Former Disney artist says characters are only allowed to speak English in viral video


A former Walt Disney World character actor has gone viral on TikTok for revealing a rule that she said she was “shocked” that people weren’t already aware of.

Jessica Tremmel, who posts to TikTok from the @tremainetok account, said News week she worked at the park for three years and played dozens of costumed characters (think Mickey Mouse) and as a “face actor” (characters whose faces show up and in turn interact with guests).

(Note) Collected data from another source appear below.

/-- The summary of port `n`. -/
def portSummary (s : State) (n : Nat) : Bool := pairTrue s (PRT_INT n) (PRT_INT_EN n)

/-- The summary of the block with SRC code `k` (R479). -/
def blockSummary (s : State) (k : Nat) : Bool :=
  if k = 5 then (List.range 64).any (portSummary s)
  else intPairs.any (fun p => decide (p.1 = k) && pairTrue s p.2.2.1 p.2.2.2)

/-- The OR of the summaries of vector `v` (Table 20.3). -/
def vectorTrue (s : State) (v : Nat) : Bool :=
  if v = 3 then (List.range 32).any (portSummary s)
  else if v = 4 then (List.range 32).any (fun n => portSummary s (n + 32))
  else intPairs.any (fun p => decide (p.2.1 = v) && pairTrue s p.2.2.1 p.2.2.2)

/-- The vector of an _INT or _INT_EN register; 16: none. -/
def vectorOf (a : Nat) : Nat :=
  if 0x10000 ≤ a ∧ a < 0x20000 then (if a < 0x18000 then 3 else 4)
  else match intPairs.find? (fun p => decide (p.2.2.1 = a ∨ p.2.2.2 = a)) with
    | some p => p.2.1
    | none => 16

/-- A vector that falls due sends its message, or sets its PBA bit when the function is in D3hot or the vector is masked
(R471, R480). -/
def sendVector (v : Nat) (s : State) : State :=
  if s.host.d3hot || s.host.funcMask || rdB s (MSIX_CTRL v) 0 then
    { s with host := { s.host with pba := withBit s.host.pba v } }
  else emit (.msix v (rd64 s (MSIX_ADDR v)) (rd s (MSIX_DATA v))) s

/-- The vector sends when its OR goes from false to true between `s` and `t` (R480). -/
def vectorEdge (v : Nat) (s t : State) : State :=
  if v < 16 && !vectorTrue s v && vectorTrue t v then sendVector v t else t

/-- Set bit `k` of the _INT register at `a`, sending the vector's message on the edge. -/
def setInt (a k : Nat) (s : State) : State := vectorEdge (vectorOf a) s (wr a (withBit (rd s a) k) s)

/-! Posts to the Deck (R333, R334). -/

/-- Thread `t`. -/
def thread (s : State) (t : Nat) : Thread := tget {} s.deck.threads t

/-- Replace thread `t`. -/
def setThread (t : Nat) (x : Thread) (s : State) : State :=
  { s with deck := { s.deck with threads := tset {} s.deck.threads t x } }

/-- A post for `t` completes: the queue has room, and the count plus the queued posts for `t` is below 255 (R334). -/
def postRoom (s : State) (t : Nat) : Bool :=
  decide (s.deck.postq.length < 64 ∧ (thread s t).posts + s.deck.postq.count t < 255)

/-- Offer a post: it enters the queue or is held at its source (Table 13.3). -/
def offerPost (src : PostSource) (t : Nat) (s : State) : State :=
  if postRoom s t then { s with deck := { s.deck with postq := s.deck.postq ++ [t] } }
  else
    let r := { s with deck := { s.deck with held := s.deck.held ++ [(src, t)] } }
    if s.deck.held = [] then setInt CTL_INT 6 r else r

/-- The threads the image maps an interrupt bit to (R333). -/
def intThreads (s : State) (a k : Nat) : List Nat :=
  (s.cfg.intMap.filter (fun p => decide (p.1 = a ∧ p.2.1 = k))).map (fun p => p.2.2)

/-- The _INT_EN register of an _INT register. -/
def intEnOf (a : Nat) : Nat :=
  if 0x10000 ≤ a ∧ a < 0x20000 then a + 4
  else match intPairs.find? (fun p => decide (p.2.2.1 = a)) with
    | some p => p.2.2.2
    | none => a

/-- An interrupt bit of a block is set: the vector (R480) and, when the bit was clear and its _INT_EN routes it, the
posts to the threads the image maps it to (R333). -/
def raise (a k : Nat) (s : State) : State :=
  let t := setInt a k s
  if !rdB s a k && rdB s (intEnOf a) k then
    (intThreads s a k).foldl (fun u th => offerPost (.intBit a k) th u) t
  else t

/-! The Ledger's volatile buffer (R364, R365, R368). -/

/-- SRC codes of Table 15.2. -/
abbrev srcHST : Nat := 0
abbrev srcBOT : Nat := 1
abbrev srcPWR : Nat := 2
abbrev srcMST : Nat := 3
abbrev srcCAL : Nat := 4
abbrev srcPRT : Nat := 5
abbrev srcING : Nat := 6
abbrev srcMKT : Nat := 7
abbrev srcSCL : Nat := 8
abbrev srcCAP : Nat := 9
abbrev srcNST : Nat := 10
abbrev srcEGR : Nat := 11
abbrev srcPAK : Nat := 12
abbrev srcCTL : Nat := 13
abbrev srcMEM : Nat := 14
abbrev srcLDG : Nat := 15
abbrev srcTIL : Nat := 16
abbrev srcSHR : Nat := 17

/-- TIME_SUSPECT: Mast UNSYNC or HOLD_EXC (Table 15.2). -/
def timeSuspect (s : State) : Bool := decide (s.mast.st = .unsync) || s.mast.holdExc

/-- The record a new event makes (R364). -/
def newRecord (s : State) (src code sev : Nat) (key : Word) (data : List Word) : LRec :=
  { src := src, code := code, sev := sev, key := key, data := data, suspect := timeSuspect s,
    firstSec := taiSec s, firstNs := taiNs s, lastSec := taiSec s, opHours := s.ledger.opHours,
    pwrCycles := s.ledger.pwrCycles }

/-- The event coalesces into this record (R364, R365). -/
def coalesces (src code : Nat) (key : Word) (r : LRec) : Bool :=
  !r.frozen && decide (r.src = src ∧ r.code = code ∧ r.key = key)

/-- One more occurrence of a buffered record (R364). -/
def repeatRecord (sec : Nat) (r : LRec) : LRec :=
  if r.rept < 0xFFFFFFFF then { r with rept := r.rept + 1, lastSec := sec }
  else { r with repSat := true, lastSec := sec }

/-- Update the first element that satisfies `p`. -/
def updateFirst {α : Type} (p : α → Bool) (f : α → α) : List α → List α
  | [] => []
  | x :: r => if p x then f x :: r else x :: updateFirst p f r

/-- Remove the last element that satisfies `p`. -/
def removeLast {α : Type} (p : α → Bool) : List α → List α
  | [] => []
  | x :: r => if r.any p then x :: removeLast p r else if p x then r else x :: r

/-- The lowest severity among the unfrozen records below `sev` (R368); none: no such record. -/
def lowestBelow (sev : Nat) (buf : List LRec) : Option Nat :=
  (List.range sev).find? (fun v => buf.any (fun r => !r.frozen && decide (r.sev = v)))

/-- A record of severity `sev` is dropped: its drop count, and the note for the next flush (R368). -/
def countDrop (sev : Nat) (s : State) : State :=
  raise LDG_INT 1 (bumpSat (LDG_DROP sev)
    { s with ledger := { s.ledger with
        dropNote := true, recordsLost := s.ledger.recordsLost + b2n s.ledger.fail } })

/-- A new entry asks for a flush when the buffer reaches 192 entries or its severity is FLUSH_SEV or above (R366). -/
def flushAsked (sev : Nat) (s : State) : State :=
  { s with ledger := { s.ledger with
      flushReq := s.ledger.flushReq || decide (192 ≤ s.ledger.buf.length),
      faultFlush := s.ledger.faultFlush || decide (rdF s LDG_CFG 8 3 ≤ sev) } }

/-- A new event reaches the Ledger (R364, R365, R368). -/
def logEvent (src code sev : Nat) (key : Word) (data : List Word) (s : State) : State :=
  if s.ledger.buf.any (coalesces src code key) then
    { s with ledger := { s.ledger with
        buf := updateFirst (coalesces src code key) (repeatRecord (taiSec s)) s.ledger.buf } }
  else
    let r := newRecord s src code sev key data
    if s.ledger.buf.length < 256 then
      flushAsked sev { s with ledger := { s.ledger with buf := s.ledger.buf ++ [r] } }
    else match lowestBelow sev s.ledger.buf with
      | none => countDrop sev s
      | some v =>
        countDrop v (flushAsked sev { s with ledger := { s.ledger with
          buf := removeLast (fun x => !x.frozen && decide (x.sev = v)) s.ledger.buf ++ [r] } })

/-! Data windows (R481 to R484). -/

/-- The number of a window, and its base (Table 20.5). -/
def winIdx : Win → Nat
  | .tableau => 0
  | .ribbon => 1
  | .capture => 2
  | .modeShape => 3
  | .island => 4
  | .deckSampling c => 5 + c.val
  | .mirror => 9
  | .ledger => 10
  | .attestation => 11

def winBases : List Nat :=
  [0x80000, 0x90000, 0xA0000, 0xB0000, 0xB8000, 0xC0000, 0xC2000, 0xC4000, 0xC6000, 0xC8000, 0xD0000, 0xE0000]

/-- The window with a number. -/
def window (s : State) (w : Nat) : Window := tget {} s.host.windows w

def setWindow (w : Nat) (x : Window) (s : State) : State :=
  { s with host := { s.host with windows := tset {} s.host.windows w x } }

/-- END_WHY codes (WIN_TAG). -/
abbrev whyCOMPLETE : Nat := 1
abbrev whyABORTED : Nat := 2
abbrev whyOVERRUN : Nat := 3
abbrev whyNOT_FOUND : Nat := 4
abbrev whyERROR : Nat := 5

/-- Start an opening that delivers `ws`, the last with `pad` zero bytes; a second OPEN ends the first (R484). -/
def openWindow (w : Win) (ws : List (BitVec 64)) (pad : Nat) (s : State) : State :=
  setWindow (winIdx w)
    { words := ws, openSeq := ((window s (winIdx w)).openSeq + 1) % 2 ^ 16, ended := decide (ws = []),
      why := if ws = [] then whyCOMPLETE else 0, pad := pad, count := 0#32 } s

/-- Start an opening that finds nothing to deliver. -/
def openEmpty (w : Win) (why : Nat) (s : State) : State :=
  setWindow (winIdx w)
    { words := [], openSeq := ((window s (winIdx w)).openSeq + 1) % 2 ^ 16, ended := true, why := why } s

/-- End an opening under way with a reason; an ended opening keeps its reason. -/
def endWindow (w : Win) (why : Nat) (s : State) : State :=
  let x := window s (winIdx w)
  if x.ended then s
  else setWindow (winIdx w) { x with
    words := [], ended := true, why := why, cutAt := if why = whyABORTED then some s.ticks else none } s

/-- An opening is under way. -/
def winBusy (s : State) (w : Win) : Bool := !(window s (winIdx w)).ended

/-- WIN_TAG (R482): AVAIL, OPEN_SEQ, END_WHY, PAD, LAST, END and VALID. END is set once no word remains to be read. -/
def winTag (x : Window) : BitVec 64 :=
  BitVec.ofNat 64 (satAdd x.words.length 0 16777215 + 2 ^ 32 * x.openSeq + 2 ^ 48 * x.why
    + 2 ^ 56 * (if x.words.length = 1 ∧ x.more = false then x.pad else 0)
    + 2 ^ 61 * b2n (decide (x.words.length = 1) && !x.more) + 2 ^ 62 * b2n x.ended
    + 2 ^ 63 * b2n (decide (x.words ≠ [])))

/-! Host accesses (R472 to R475). -/

/-- A block answers at `ofs`: only in Full sail, where the host link and the Deck are on (R465), and in recovery mode
and while SEALED only HST, BOT and TIL do (R472). -/
def responds (s : State) (ofs : Nat) : Bool :=
  decide (s.power.st = .fullSail)
    && (decide (s.boot.mode = .normal) || decide (ofs < 0x2000) || decide (0x70000 ≤ ofs ∧ ofs < 0x78000))

/-- An event of a unit that only Full sail powers (R463): in another state it does not happen. -/
def inFull (s t : State) : Host.Outcome State Fault Refusal := .next (if s.power.st = .fullSail then t else s)

/-- An event of a unit that Full sail and Reefed power (Table 19.2). -/
def powered (s t : State) : Host.Outcome State Fault Refusal := .next (if s.power.st = .furled then s else t)

/-- The host access `c` at byte offset `ofs` is served by `f`: in Full sail, not in D3hot, in the order of arrival
behind the writes that are held, and only by a block that responds. It ends the shadow of R476. -/
def hostServe (c : Instr) (ofs : Nat) (f : State → State) (s : State) : State :=
  if s.host.d3hot || decide (s.power.st ≠ .fullSail) then s
  else if s.host.held ≠ [] then { s with host := { s.host with held := s.host.held ++ [c] } }
  else
    let t := { s with host := { s.host with shadow := none } }
    if responds t ofs then f t else t

/-- An access by the host or by a Deck core. -/
def serve (c : Instr) (who : Req) (ofs : Nat) (f : State → State) (s : State) : State :=
  match who with
  | .host => hostServe c ofs f s
  | .deck _ => if responds s ofs then f s else s

/-- The host write `c` does not complete: it is held, and the one at the front counts its 10 ms (R474). A Deck core's
write stalls its core and is not kept: the core offers it again. -/
def holdWrite (c : Instr) (who : Req) (s : State) : State :=
  match who with
  | .host => { s with host := { s.host with
      held := s.host.held ++ [c], heldAt := if s.host.held = [] then s.ticks else s.host.heldAt } }
  | .deck _ => s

It was her experience as a face actress, playing Lady Tremaine, Cinderella’s stepmother, that this rule came into play.

In a now viral video viewed over 1.2 million times, Tremmel explained that in their character, actors are not allowed to speak languages ​​other than English. In the video, which she captioned “Things I Could Have Been Fired For …”, she confessed that she sometimes breaks this rule, knowing both French and Spanish, to communicate. with guests who did not speak English.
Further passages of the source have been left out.